What needs to be done
Return the records exactly, from the first line through the "have hm : l" line.

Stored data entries

┌────────

/-- A vector result of one register: the active lanes of it, and nothing else. -/
theorem lastAt_vec (i : Issuer) (d : Nat) (f : Nat → Word) (n l : Nat) (hl : l < 32) :
    lastAt (i.vec d f) (32 * n + l) = if n = d ∧ i.active.getLsbD l = true then some (f l) else none := by
  unfold Issuer.vec
  rw [lastAt_map i.acts (fun a => 32 * d + a) f _ (fun a _ b _ h => by simpa using h)]
  by_cases h : n = d ∧ i.active.getLsbD l = true
  · rw [if_pos h]
    have hm : l ∈ i.acts := (mem_maskLanes ..).2 h.2
    have : (i.acts.find? fun a => 32 * d + a == 32 * n + l) = some l := by
      rw [List.find?_eq_some_iff_append]
      obtain ⟨as, bs, hab⟩ := List.append_of_mem hm
      refine ⟨by simp [h.1], as, bs, hab, fun a ha => ?_⟩
      have hnd : i.acts.Nodup := by unfold Issuer.acts maskLanes; exact (List.nodup_range).filter _
      rw [hab] at hnd
      have hne : a ≠ l := fun he => by
        subst he
        exact (List.nodup_append.1 hnd).2.2 a ha a (by simp) rfl
      simp only [h.1, Bool.not_eq_true', beq_eq_false_iff_ne, ne_eq]
      omega
    rw [this]; rfl
  · rw [if_neg h, List.find?_eq_none.2]
    · rfl
    · intro a ha
      have ha' := (mem_maskLanes ..).1 ha
      have : a < 32 := BitVec.lt_of_getLsbD ha'
      simp only [beq_iff_eq]
      intro he
      apply h
      have hd : n = d := by omega
      have hal : a = l := by omega
      exact ⟨hd, hal ▸ ha'⟩

end Sys2Proof.Machine
end

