theorem dcmp_decides (x : Arith) {c : Comparison} (h : comparison (.dcmp x) = some c) : Decides (.dcmp x) c := by
  obtain rfl := Option.some.inj h
  refine ⟨_, rfl, false, _, fun _ => rfl, fun j => ?_⟩
  obtain ⟨fl, hres⟩ := j.putF_cmpCode x.d
    (fun l => fcompare x.sub.toNat (fpArg x fp64 j 2 (j.rdq x.a l).toNat) (fpArg x fp64 j 1 (j.rdq x.b l).toNat))
    (fcompare x.sub.toNat (fpArg x fp64 j 2 (j.rds x.a).toNat) (fpArg x fp64 j 1 (j.rds x.b).toNat))
  exact ⟨_, _, fl, fun l => fcompare_iff_fpCompares .., fcompare_iff_fpCompares .., hres⟩

theorem decides_of_comparison {i : Instr} {c : Comparison} (h : comparison i = some c) : Decides i c := by
  unfold comparison at h
  split at h
  · exact icmp_decides _ h
  · exact icmpi_decides _ h
  · exact fcmp_decides _ h
  · exact dcmp_decides _ h
  · cases h

/-- What R102 writes: 1 where the condition holds, 0 where it does not. -/
theorem ofNat_boolNat {w : Nat} {b : Bool} {P : Prop} (h : b = true ↔ P) :
    (P → some (BitVec.ofNat w (boolNat b)) = some 1) ∧ (¬P → some (BitVec.ofNat w (boolNat b)) = some 0) := by
  rw [← h]
  cases b <;> simp [boolNat]

/-- Settles O14: each comparing instruction decides the condition of R102 and writes its number. -/
theorem comparisons : Obligations.Comparisons := by
  intro i c s g G gr iss hc _ hi ho hr
  obtain ⟨us, hus, bank, body, hexec, hbody⟩ := decides_of_comparison hc
  obtain ⟨p, q, fl, hp, hq, hres⟩ := hbody iss
  rw [hexec]
  rw [hus] at ho hr ⊢
  obtain ⟨t, ht, hcompl⟩ := State.plain_completes hi ho hr hres
  refine ⟨t, _, _, fl, ht, hcompl, fun d hd => ?_, fun d hd => ?_⟩
  · rw [hd]
    refine ⟨fun n => rfl, fun n l _ => ?_⟩
    rw [laneV_v]
    split
    · exact ofNat_boolNat (hp l)
    · rfl
  · rw [hd]
    refine ⟨fun n l => rfl, fun n => ?_⟩
    rw [scalD_s]
    split
    · exact ofNat_boolNat hq
    · rfl

end Sys2Proof.Machine
end

section
/-! PROOFS. What an address translation leaves of the machine (R174, R378), trap entry in user mode as the last act of an
irrevocable instruction (R155, R212), and the queue instructions that trap (R147). -/
namespace Sys2Proof.Machine

/-! ### Looking at memory -/

theorem Looked.refl (s : State) : Looked s s := ⟨rfl, fun _ => ⟨rfl, rfl, rfl⟩, fun _ => rfl⟩

theorem Looked.trans {a b c : State} (h : Looked a b) (k : Looked b c) : Looked a c where
  rest := by rw [k.rest, h.rest]
  counters i := by
    obtain ⟨hoff, hsel, hctx⟩ := h.counters i
    obtain ⟨koff, ksel, kctx⟩ := k.counters i
    exact ⟨koff.trans hoff, ksel.trans hsel, kctx.trans hctx⟩
  selectors i := (k.selectors i).trans (h.selectors i)

theorem Looked.count (s : State) (p c src n : Nat) : Looked s (s.count p c src n) where
  rest := by
    conv_lhs => rw [State.count_eq]
    rw [State.count_eq]
  counters k := State.count_core s p c src n k
  selectors i := by rw [State.count_eq]; rfl

theorem Looked.drawNat (s : State) : Looked s s.drawNat.2 := ⟨rfl, fun _ => ⟨rfl, rfl, rfl⟩, fun _ => rfl⟩

theorem Looked.tlb (s : State) (t : List TlbEntry) : Looked s { s with tlb := t } :=
  ⟨rfl, fun _ => ⟨rfl, rfl, rfl⟩, fun _ => rfl⟩

theorem Looked.blocked (s : State) (b : Bool) : Looked s { s with blocked := b } :=
  ⟨rfl, fun _ => ⟨rfl, rfl, rfl⟩, fun _ => rfl⟩

theorem State.walk_looked (s : State) (ctx va : Nat) : Looked s (s.walk ctx va).2 := by
  unfold State.walk
  dsimp only
  split
  · exact .refl s
  · exact .blocked s true

/-- A translation only looks at memory, whether it takes an entry of the TLB or walks and fills it (R174). -/
theorem State.translate_looked (s : State) (p ctx va : Nat) : Looked s (s.translate p ctx va).2 := by
  unfold State.translate
  have hwalk := s.walk_looked ctx va
  split
  next fresh w hw =>
  rw [hw] at hwalk
  extract_lets fill
  have hfill (u : State) : Looked u (fill u) := by
    cases fresh with
    | leaf l => exact .tlb ..
    | _ => exact .refl u
  split
  · exact (hwalk.trans (.count ..)).trans (hfill _)
  · extract_lets olds
    split
    · exact .refl s
    · -- entries differ from a walk: the draw picks one of them, or the walk, which fills the TLB if it is not there yet
      split
      next n u hdrawn =>
      have hdraw : Looked s u := by
        have hn := Looked.drawNat s
        rwa [hdrawn] at hn
      split
      · exact hdraw
      · dsimp only
        split
        · exact hdraw
        · exact ((hdraw.trans (.blocked ..)).trans (.count ..)).trans (hfill _)

/-- The checks of an address only look at memory (R225). -/
theorem State.resolve_looked (s : State) (p ctx grp va : Nat) (write exec coherent : Bool) :
    Looked s (s.resolve p ctx grp va write exec coherent).2 := by
  have htr := s.translate_looked p ctx va
  unfold State.resolve
  split
  · exact .refl s
  split
  · split <;> exact .refl s
  · generalize s.translate p ctx va = r at htr ⊢
    obtain ⟨walk, u⟩ := r
    cases walk <;> exact htr

/-- A TRAPVEC that runs leaves only what the look at its page leaves (R160). -/
theorem State.vecFault_looked {s : State} {p ctx grp va : Nat} (h : (s.vecFault p ctx grp va).1 = none) :
    Looked s (s.vecFault p ctx grp va).2 := by
  have hres := s.resolve_looked p ctx grp va false true false
  unfold State.vecFault at h ⊢
  split
  · exact .refl s
  split
  · exact .refl s
  · next hcheck halign =>
    rw [if_neg hcheck, if_neg halign] at h
    generalize s.resolve p ctx grp va false true false = r at hres h ⊢
    obtain ⟨_ | _, u⟩ := r
    · cases h
    · exact hres
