-- ==== Sys2Proof/Tests/Slice0.lean ====
section
/-!
SUPPORT. Small tests, their expected results taken from the examples and tables of the spec (95_test_vectors unless a
line says otherwise), and for every statement with hypotheses a witness that meets them.
-/
namespace Sys2Proof.Tests
open Sys2Proof.Machine

/-! ## Helpers -/

/-- The state of table 2.6: COUNT 5, BAUD 9600, last byte 0x42. -/
def used : State := { State.reset with count := 5#64, baud := 9600#32, lastValid := true, lastByte := 0x42#8 }

/-- The same in the pass-through build. -/
def usedPass : State := { used with echoMode := .passthrough }

/-- At the counter's bound (program P7). -/
def full : State := { used with count := 0xFFFFFFFFFFFFFFFF#64 }

/-- The response of an outcome, and the architectural state after it. -/
def answer : Host.Outcome State Fault Refusal → Option ((Bool × Data) × Arch)
  | .next t => some ((t.rspErr, t.rspData), t.arch)
  | _ => none

/-- A field of the state after an outcome. -/
def after {α : Type} (f : State → α) : Host.Outcome State Fault Refusal → Option α
  | .next t => some (f t)
  | _ => none

/-- Open values that no test's expected result depends on. -/
def anyFree (lat : Nat) : Free := ⟨lat, 1, true, true, 0xDEADBEEF#64⟩

/-- A cycle: rst, cmd_valid, cmd_word, rsp_ready. -/
def cycle (rst valid : Bool) (w : CmdWord) (ready : Bool) : Edge := ⟨⟨rst, valid, w, ready⟩, anyFree 1⟩

/-- RDCNT in flight, `n` edges of waiting left, the next cycle being `e`. -/
def inFlight (n : Nat) (e : Edge) : State :=
  { used with phase := .receiving, cmdReg := 0x0200000000#40, latLeft := n, inputs := [e] }

/-- A held response, the next cycle being `e`. -/
def holding (e : Edge) : State :=
  { used with phase := .echoing, rspPend := true, rspData := 0x3082008#64, inputs := [e] }

/-! ## Smoke test of WellFormed: an ill-formed word for each check -/

theorem test_unassigned_opcodes_refused :
    (opcodeAssigned 0x0000000000#40 || opcodeAssigned 0x0900000000#40 || opcodeAssigned 0xFFFFFFFFFF#40) = false := by
  decide

theorem test_reserved_bits_refused :
    (reservedBitsZero 0x0100000100#40 || reservedBitsZero 0x0180000041#40 || reservedBitsZero 0x0200000001#40
      || reservedBitsZero 0x06FFFFFFFF#40) = false := by
  decide

theorem test_ill_formed_words :
    [0x0000000000#40, 0x0900000000#40, 0xFF12345678#40, 0x0100000100#40, 0x0380000000#40, 0x0500000010#40].map
      wordWellFormed = [false, false, false, false, false, false] := by
  decide

theorem test_well_formed_words :
    [0x01000000FF#40, 0x0200000000#40, 0x0300000000#40, 0x0400000000#40, 0x0500000000#40, 0x0600000000#40,
      0x07FFFFFFFF#40, 0x08FFFFFFFF#40].all wordWellFormed = true := by
  decide

/-! ## Decoding: words written out from the formats of 30_encoding -/

/-- OP 00000001, 24 zero bits, BYTE 01000001. -/
theorem test_decode_proc : decode 0b0000000100000000000000000000000001000001#40 = .ok (.proc 0x41#8) := by rfl

/-- OP 00000010, 32 zero bits. -/
theorem test_decode_rdcnt : decode 0b0000001000000000000000000000000000000000#40 = .ok .rdcnt := by rfl

/-- OP 00000011, 32 zero bits. -/
theorem test_decode_rdbaud : decode 0b0000001100000000000000000000000000000000#40 = .ok .rdbaud := by rfl

/-- OP 00000100, RATE with its top bit and its lowest bit set. -/
theorem test_decode_setbaud :
    decode 0b0000010010000000000000000000000000000001#40 = .ok (.setbaud 0x80000001#32) := by rfl

/-- OP 00000101, 32 zero bits. -/
theorem test_decode_rdlast : decode 0b0000010100000000000000000000000000000000#40 = .ok .rdlast := by rfl

/-- OP 00000110, 32 zero bits. -/
theorem test_decode_init : decode 0b0000011000000000000000000000000000000000#40 = .ok .init := by rfl

/-- OP 00000111, RATE 100. -/
theorem test_decode_initb : decode 0b0000011100000000000000000000000001100100#40 = .ok (.initb 100#32) := by rfl

/-- OP 00001000, RATE 100. -/
theorem test_decode_clamp : decode 0b0000100000000000000000000000000001100100#40 = .ok (.clamp 100#32) := by rfl

theorem test_decode_illegal :
    decode 0x0900000000#40 = .error .unassignedOpcode ∧ decode 0x0100000100#40 = .error .reservedBits
      ∧ decode 0xFFFFFFFFFF#40 = .error .unassignedOpcode := ⟨rfl, rfl, rfl⟩

theorem test_table_word : decodeTableWord 40 0x01000000C3 = some (.proc 0xC3#8) := by rfl

theorem test_fetch_word : answer (step (State.reset.withFetchWord 40 0x0700000064))
    = some ((false, 0x2580#64), ⟨0#64, 9600#32, false, 0x00#8⟩) := by decide

/-! ## Commands -/

/-- Part 2.1: both ends of every range of the LUT. -/
theorem test_proc_classes :
    [0x00#8, 0x07#8, 0x08#8, 0x09#8, 0x0A#8, 0x0B#8, 0x0C#8, 0x0D#8, 0x0E#8, 0x1F#8, 0x20#8, 0x2F#8, 0x30#8].map
        (fun b => packOutput (procOutput .classify b))
      = [0#64, 0#64, 0x3082008#64, 0x1000009#64, 0x100000A#64, 0#64, 0#64, 0x100000D#64, 0#64, 0#64, 0x1000020#64,
        0x100002F#64, 0x1000030#64]
    ∧ [0x39#8, 0x3A#8, 0x40#8, 0x41#8, 0x5A#8, 0x5B#8, 0x60#8, 0x61#8, 0x7A#8, 0x7B#8, 0x7E#8, 0x7F#8, 0x80#8, 0xFF#8].map
        (fun b => packOutput (procOutput .classify b))
      = [0x1000039#64, 0x100003A#64, 0x1000040#64, 0x1000041#64, 0x100005A#64, 0x100005B#64, 0x1000060#64,
        0x1000061#64, 0x100007A#64, 0x100007B#64, 0x100007E#64, 0x3082008#64, 0#64, 0#64] := by
  decide

/-- 40_echo R110, example: PROC 'A' from reset. -/
theorem test_proc : answer (exec (.proc 0x41#8) State.reset)
    = some ((false, 0x0000000001000041#64), ⟨1#64, 115200#32, true, 0x41#8⟩) := by decide

/-- Part 2.2: the pass-through build echoes 0x7F and counts it. -/
theorem test_proc_passthrough : answer (exec (.proc 0x7F#8) usedPass)
    = some ((false, 0x000000000100007F#64), ⟨6#64, 9600#32, true, 0x7F#8⟩) := by decide

/-- Part 2.3, for both values of CNT_OVF. -/
theorem test_counter_corners :
    [0#64, 0xFFFFFFFF#64, 0xFFFFFFFFFFFFFFFE#64, 0xFFFFFFFFFFFFFFFF#64].map (incCount .wrap)
        = [1#64, 0x100000000#64, 0xFFFFFFFFFFFFFFFF#64, 0#64]
      ∧ [0#64, 0xFFFFFFFF#64, 0xFFFFFFFFFFFFFFFE#64, 0xFFFFFFFFFFFFFFFF#64].map (incCount .saturate)
        = [1#64, 0x100000000#64, 0xFFFFFFFFFFFFFFFF#64, 0xFFFFFFFFFFFFFFFF#64] := by
  decide

theorem test_rdcnt : answer (exec .rdcnt used) = some ((false, 5#64), used.arch) := by decide

theorem test_rdbaud : answer (exec .rdbaud State.reset) = some ((false, 0x1C200#64), State.reset.arch) := by decide

/-- Part 2.4: a valid 0x00 is not "absent". -/
theorem test_rdlast :
    answer (exec .rdlast used) = some ((false, 0x142#64), used.arch)
      ∧ answer (exec .rdlast { used with lastByte := 0x00#8 })
        = some ((false, 0x100#64), { used with lastByte := 0x00#8 }.arch)
      ∧ answer (exec .rdlast State.reset) = some ((false, 0#64), State.reset.arch) := by decide

/-- Part 2.5. -/
theorem test_clamp_corners :
    [0#32, 1#32, 100#32, 9599#32, 9600#32, 9601#32, 921599#32, 921600#32, 921601#32, 10000000#32, 0xFFFFFFFF#32].map
        clampRate
      = [9600#32, 9600#32, 9600#32, 9600#32, 9600#32, 9601#32, 921599#32, 921600#32, 921600#32, 921600#32, 921600#32] := by
  decide

theorem test_setbaud : answer (exec (.setbaud 10000000#32) used)
    = some ((false, 0xE1000#64), ⟨5#64, 921600#32, true, 0x42#8⟩) := by decide

theorem test_clamp : answer (exec (.clamp 0#32) used) = some ((false, 0x2580#64), used.arch) := by decide

theorem test_init : answer (exec .init used)
    = some ((false, 0x1C200#64), ⟨0#64, 115200#32, false, 0x00#8⟩) := by decide

/-- Part 2.5: INITB 57600 after PROC. -/
theorem test_initb : answer (exec (.initb 57600#32) used)
    = some ((false, 0xE100#64), ⟨0#64, 57600#32, false, 0x00#8⟩) := by decide

/-- Part 2.7. -/
theorem test_illegal_words :
    [0x0000000000#40, 0xFF12345678#40, 0xFFFFFFFFFF#40, 0x0180000041#40, 0x06FFFFFFFF#40].map
        (fun w => answer (transact w used))
      = [some ((true, 0x0100000000000000#64), used.arch), some ((true, 0x010000FF12345678#64), used.arch),
        some ((true, 0x010000FFFFFFFFFF#64), used.arch), some ((true, 0x0200000180000041#64), used.arch),
        some ((true, 0x02000006FFFFFFFF#64), used.arch)] := by
  decide

/-- 10_state R29 and 30_encoding R88: the encodings of the phases and of the classes. -/
theorem test_codes :
    [Phase.idle, .receiving, .echoing].map Phase.code = [0#2, 1#2, 2#2]
      ∧ [0x00#8, 0x41#8, 0x20#8, 0x7F#8].map lutCode = [0#2, 1#2, 2#2, 3#2] := by decide

/-! ## The port: single edges of the trace of part 2.8 -/

/-- Cycle 1: the command is accepted, LAT - 1 is drawn. -/
theorem test_accept :
    after (fun t => (t.phase, t.cmdReg, t.latLeft)) (step { used with inputs := [cycle false true 0x0200000000#40 false] })
      = some (.receiving, 0x0200000000#40, 1) := by decide

/-- Cycle 6: still waiting. -/
theorem test_wait : after (fun t => (t.phase, t.latLeft, t.rspPend)) (step (inFlight 1 (cycle false false 0#40 false)))
    = some (.receiving, 0, false) := by decide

└────────

Solution for this exercise
/-- A vector result of one register: the active lanes of it, and nothing else. -/
theorem lastAt_vec (i : Issuer) (d : Nat) (f : Nat → Word) (n l : Nat) (hl : l < 32) :
    lastAt (i.vec d f) (32 * n + l) = if n = d ∧ i.active.getLsbD l = true then some (f l) else none := by
  unfold Issuer.vec
  rw [lastAt_map i.acts (fun a => 32 * d + a) f _ (fun a _ b _ h => by simpa using h)]
  by_cases h : n = d ∧ i.active.getLsbD l = true
  · rw [if_pos h]
    have hm : l ∈ i.acts := (mem_maskLanes ..).2 h.2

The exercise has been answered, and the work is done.